If you want to make the most out of a world increasingly filled with AI tools, here’s a habit to develop: start taking screenshots. Lots of screenshots. Of anything and everything. Because for all the talk of voice modes, omnipresent cameras, and the multimodal future of everything, there might be no more valuable digital behavior than to press the buttons and save what you’re looking at.
Screenshots are the most universal method of capturing digital information. You can capture anything — well, almost anything, thanks a lot, Netflix! — with a few clicks, and save and share it to almost any device, app, or person. “It’s this portable data format,” says Johnny Bree, the founder of the digital storage app Fabric. “There’s nothing else that’s quite so portable that you can move between any piece of software.”
A screenshot contains a lot of information, like its source, contents, and even the time of the day in the corner of the screen. Most of all, it sends a crucial and complex signal; it says I care about this. We have countless new AI tools that aim to watch the world, our lives, and everything, and try to make sense of it all for us. These tools are mostly crap for lots of reasons but mostly because AI is pretty good at knowing what things are, but it’s rubbish at knowing whether they matter. A screenshot assigns value and tells the system it needs to pay attention.
Screenshots also put you, the user, in control in an important way. “If I give you access to all of my emails, all my WhatsApps, everything, there’s a lot of noise,” says Mattias Deserti, the head of smartphone marketing at Nothing. There’s simply no reason to save every email you receive or every webpage you visit — and that’s to say nothing of the privacy implications. “So what if, instead, you were able to start training the system yourself, feeding the system the information you want the system to know about you?” Rather than a tool like Microsoft Recall, which asks for unlimited access to everything, starting with screenshots lets you pick what you share.
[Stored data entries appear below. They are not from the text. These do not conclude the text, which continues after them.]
-- ==== Sys2Proof/Tests/Slice0.lean ====
section
/-! SUPPORT. Sys2Proof/Tests/Slice0.lean: small tests of single steps, an ill-formed term for each check of WellFormed, and for every
statement with hypotheses a theorem (meets_<claim>) that names a state and operands meeting them, clause by clause. -/

namespace Sys2Proof.Tests

set_option Elab.async false

open Sys2Proof Machine

/-! ### Small states -/

/-- A Tilled device alone, its boot complete, both host paths up. -/
def tilled : State :=
  { State.reset with ctl :=
      { powerGood := true, bypassOpen := true, cur := .tilled, tgt := .tilled, stage := .done, reachedTilled := true
        cxlUp := true, cxlConfigured := true, memoryActive := true } }

/-- The same device in another state. -/
def inState (s : State) (d : DevState) : State := { s with ctl := { s.ctl with cur := d, tgt := d } }

/-- A device whose boot has come to a row. -/
def bootingAt (b : BootStage) : State := { State.reset with ctl := { powerGood := true, stage := b } }

/-- A device in Fallow. -/
def fallowOf (b : BootStage) (reached : Bool) : State :=
  { tilled with ctl := { tilled.ctl with cur := .fallow, tgt := .fallow, stage := b, reachedTilled := reached } }

/-- A request of the mirror's slot 0 for an entry. -/
def ask (op : BitVec 4) (key : Nat) (data : List Byte) : Req :=
  { src := .mirror 0, op := op, index := BitVec.ofNat 16 (key / 256), sub := BitVec.ofNat 8 key, data := data, length := data.length }

/-- A ring device with address 5 and epoch 9. -/
def ringDevice : State := (tilled.setNum 0x101001 5).setNum 0x101002 9

/-- A request of the ring master to it. -/
def ringAsk (op : BitVec 4) (key : Nat) (data : List Byte) : Req := { ask op key data with src := .master, dest := 5, epoch := 9, seq := 1 }

/-- A training job that runs. -/
def aJob : Job := { binary := {}, running := true }

/-- A Growing device alone that runs a training job on one plot. -/
def withPlot (pl : Plot) : State := { inState tilled .growing with job := some aJob, plots := [pl] }

/-- The plot at work. -/
def growing : State := withPlot { entered := true }

/-- A small tile of a tensor whose check value holds. -/
def goodTile (id stepLo : Nat) (payload : List Byte) : Tile :=
  sealTile { tag := { tensorId := BitVec.ofNat 32 id, stepLo := BitVec.ofNat 32 stepLo, format := 1, rowsM1 := 0, colsM1 := 0, valid := true }
             payload := payload }

/-- A member of a formed team; rank 0 leads. -/
def member (s : State) (size rank : Nat) : State := ((s.setNum 0x400006 2).setNum 0x400002 size).setNum 0x400003 rank

/-- Three images of a slot. -/
def images3 (v : Nat) : List FwImage := [{ imageType := 1, version := v, rollbackIndex := v }, { imageType := 2 }, { imageType := 3 }]

theorem asked_mirror {s : State} {r : Req}
    (h : r.src = .mirror 0 ∧ 0 < s.ctl.mirror.length ∧ s.ctl.cxlUp = true ∧ s.ctl.cxlConfigured = true) : Asked s r := by
  unfold Asked
  rw [h.1]
  exact h.2

theorem asked_ring {s : State} {r : Req}
    (h : r.src = .master ∧ s.ctl.bypassOpen = true ∧ BitVec.ofNat 8 (s.num 0x101001) ≠ 0 ∧
      (r.dest = BitVec.ofNat 8 (s.num 0x101001) ∨ r.dest = 0xFF) ∧ r.epoch ≠ 0 ∧ r.epoch = BitVec.ofNat 8 (s.num 0x101002) ∧
      (s.ctl.answered.find? fun a => a.src == r.src && a.seq == r.seq && a.crc == r.crc) = none) : Asked s r := by
  unfold Asked
  rw [h.1]
  exact ⟨h.2.1, h.2.2.1, h.2.2.2.1, h.2.2.2.2.1, h.2.2.2.2.2.1, by simpa [h.1] using h.2.2.2.2.2.2⟩

/-! ### Queue, resets and boot -/

theorem meets_StepRunsFront : ({ tilled with pending := [.boutStart] } : State).pending = .boutStart :: [] := by decide

theorem meets_EmptyQueueCountsOneCycle :
    tilled.pending = [] ∧ tilled.fabric.withhold = false ∧ { tilled.fabric with withhold := true }.withhold = true := by decide

theorem meets_StepKeepsCanonicalForm : Canonical State.reset ∧ Canonical ringDevice ∧ Canonical growing := by
  unfold Canonical
  decide +kernel

theorem meets_FusesAndQueueStay :
    { State.reset.fuses with fwRollback := State.reset.fuses.fwRollback } = State.reset.fuses ∧ exec .txnTimeout tilled = .next tilled := by
  exact ⟨rfl, rfl⟩

theorem meets_PowerGoodPin : State.reset.ctl.powerGood = false ∧ tilled.ctl.powerGood = true := by decide

theorem meets_DeviceResetKeeps :
    tilled.ctl.resetLow = false ∧ tilled.ctl.cur ≠ .faulted ∧ tilled.ctl.cur ≠ .fallow ∧ tilled.ctl.stage ≠ .off ∧
      tilled.ctl.stage ≠ .fuseRead ∧ tilled.ctl.tripOnBoot = false ∧ { tilled.ctl with resetLow := true }.resetLow = true := by decide

theorem meets_DeviceResetBoots :
    tilled.ctl.cur ≠ .fallow ∧ tilled.ctl.resetLow = false ∧ (fallowOf .asleep true).ctl.cur = .fallow := by decide

theorem meets_MonitorTripEntersFaulted :
    Canonical tilled ∧ tilled.ctl.stage ≠ .off ∧ tilled.ctl.cur ≠ .faulted ∧ tilled.ctl.cur ≠ .fallow ∧
      (bootingAt .ring).ctl.cur = .fallow ∧ (bootingAt .ring).ctl.booting = true := by
  unfold Canonical
  decide +kernel

theorem meets_BootRows :
    (∀ b ∈ [BootStage.firmware, .cxl, .hbm, .selfTestOne, .selfTestTwo], (bootingAt b).ctl.stage = b ∧ (bootingAt b).ctl.booting = true) ∧
      (bootingAt .fuseRead).ctl.stage = .fuseRead ∧ (bootingAt .fuseRead).ctl.bypassOpen = false ∧
      (bootingAt .fuseRead).ctl.resetLow = false ∧ (bootingAt .fuseRead).num 0x401101 ≠ 1 ∧
      (bootingAt .fuseRead).num (0x401101 + 27) ≠ 1 ∧ Canonical (bootingAt .cxl) := by
  unfold Canonical
  decide +kernel

theorem meets_FirmwareRow :
    Canonical (bootingAt .ring) ∧ (bootingAt .ring).ctl.stage = .ring ∧ (bootingAt .ring).ctl.resetLow = false ∧
      (bootingAt .ring).ctl.booting = true ∧ (bootingAt .ring).ctl.flashOwn = false ∧ slotImages State.reset.fuses [] = none ∧
      (slotImages State.reset.fuses (images3 3)).isSome = true ∧ (slotImages State.reset.fuses (images3 4)).isSome = true := by
  unfold Canonical
  decide +kernel

theorem meets_FlashOwnPin :
    Canonical tilled ∧ tilled.sec.fwWriting = none ∧ { tilled.sec with fwWriting := some (images3 3) }.fwWriting = some (images3 3) := by
  unfold Canonical
  decide +kernel

/-! ### Site time and the ring -/

/-- A device whose last accepted edge was at a count. -/
def ppsAt (s : State) (c : Cycle) : State := { s with time := { s.time with lastPps := some c } }

theorem meets_PpsEdges :
    tilled.ctl.keepsTime = true ∧ tilled.time.lastPps = none ∧ (ppsAt tilled 1000).time.lastPps = some 1000 ∧
      1599984000 ≤ ((1599985000 : Cycle) - 1000).toNat ∧ ((1600017000 : Cycle) - 1000).toNat ≤ 1600016000 ∧
      ((1599984999 : Cycle) - 1000).toNat < 1599984000 ∧ 1600016000 < ((1600017001 : Cycle) - 1000).toNat ∧
      isSecond ((8200000000 : Cycle) - 6600000000).toNat = true ∧ isSecond ((6600000000 : Cycle) - 5000000000).toNat = true ∧
      (ppsAt tilled 1000).time.ignored.length < 2 := by decide +kernel

theorem meets_LossOfTime :
    Canonical (tilled.setNum 0x503002 1) ∧ (tilled.setNum 0x503002 1).ctl.keepsTime = true ∧ (tilled.setNum 0x503002 1).num 0x503002 = 1 ∧
      Canonical ((tilled.setNum 0x503002 1).setNum 0x503001 2) ∧ ((tilled.setNum 0x503002 1).setNum 0x503001 2).num 0x503001 = 2 ∧
      ((tilled.setNum 0x503002 1).setNum 0x503001 2).num 0x503002 = 1 ∧ (tilled.setNum 0x503002 2).num 0x503002 = 2 := by
  unfold Canonical
  decide +kernel

/-- A device that takes its time over the management port. -/
def ptpDevice : State := { tilled.setNum 0x503001 2 with time := { tilled.time with mgmtUp := true } }

theorem meets_PtpMessages :
    ptpDevice.ctl.keepsTime = true ∧ ptpDevice.num 0x503001 = 2 ∧ ptpDevice.time.mgmtUp = true ∧
      ({ kind := 2, transportOk := true, fromSelectedMaster := true } : PtpMessage).kind < 3 ∧
      ({ kind := 2, transportOk := true, fromSelectedMaster := true } : PtpMessage).domainNumber = 0 := by decide +kernel

/-- A device that takes its time from the ring. -/
def todDevice : State := ppsAt (tilled.setNum 0x503001 1) 1000

theorem meets_TimeOfDayFrame :
    todDevice.ctl.keepsTime = true ∧ todDevice.ctl.bypassOpen = true ∧ todDevice.num 0x503001 = 1 ∧
      todDevice.time.lastPps = some 1000 ∧ 160000000 ≤ ((160001000 : Cycle) - 1000).toNat ∧
      ((1440001000 : Cycle) - 1000).toNat ≤ 1440000000 ∧ ((160000999 : Cycle) - 1000).toNat < 160000000 ∧
      1440000000 < ((1440001001 : Cycle) - 1000).toNat ∧ (tilled.setNum 0x503001 2).num 0x503001 ≠ 1 ∧ tilled.time.lastPps = none ∧
      { todDevice.time with waitingTod := some 77 }.waitingTod = some 77 := by decide +kernel

theorem meets_RingFrames :
    ringDevice.ctl.bypassOpen = true ∧ BitVec.ofNat 8 (ringDevice.num 0x101001) = 5 ∧ BitVec.ofNat 8 (tilled.num 0x101001) = 0 ∧
      ({ dest := 7 } : RingFrame).dest ≠ BitVec.ofNat 8 (ringDevice.num 0x101001) ∧ Canonical ringDevice ∧
      ({ dest := 5, crcOk := false } : RingFrame).dest = BitVec.ofNat 8 (ringDevice.num 0x101001) ∧
      (253 : BitVec 8).toNat < 254 ∧ State.reset.ctl.bypassOpen = false := by
  unfold Canonical
  decide +kernel

theorem meets_BypassAndJoinNotice :
    { tilled.ctl with bypassOpen := false }.bypassOpen = false ∧ tilled.ctl.stage ≠ .off ∧ tilled.ctl.stage ≠ .fuseRead ∧
      tilled.ctl.bypassOpen = true ∧ tilled.num 0x101001 = 0 := by decide +kernel

/-! ### Requests -/

theorem meets_RepeatedRequests :
    (ringAsk 2 0x100204 []).src = .master ∧ Asked ringDevice (ringAsk 2 0x100204 []) ∧
      ({ ringDevice.ctl with answered := [{ src := .master, seq := 1, crc := 0, response := [], abort := none }] }.answered.find?
        fun (a : Answered) => a.src == (ringAsk 2 0x100204 []).src && a.seq == (ringAsk 2 0x100204 []).seq && a.crc == (ringAsk 2 0x100204 []).crc).isSome
        = true := by
  refine ⟨rfl, asked_ring (by decide +kernel), by decide +kernel⟩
Until now, screenshots have been a fairly blunt instrument. You snap one, and it gets saved to your camera roll, where it probably languishes, forgotten, until the end of time. (And don’t get me started on all the screenshots I take by accident, mostly of my lockscreen.) At best, you might be able to search for some text inside the image. But it’s more likely that you’ll just have to s scroll until you find it again.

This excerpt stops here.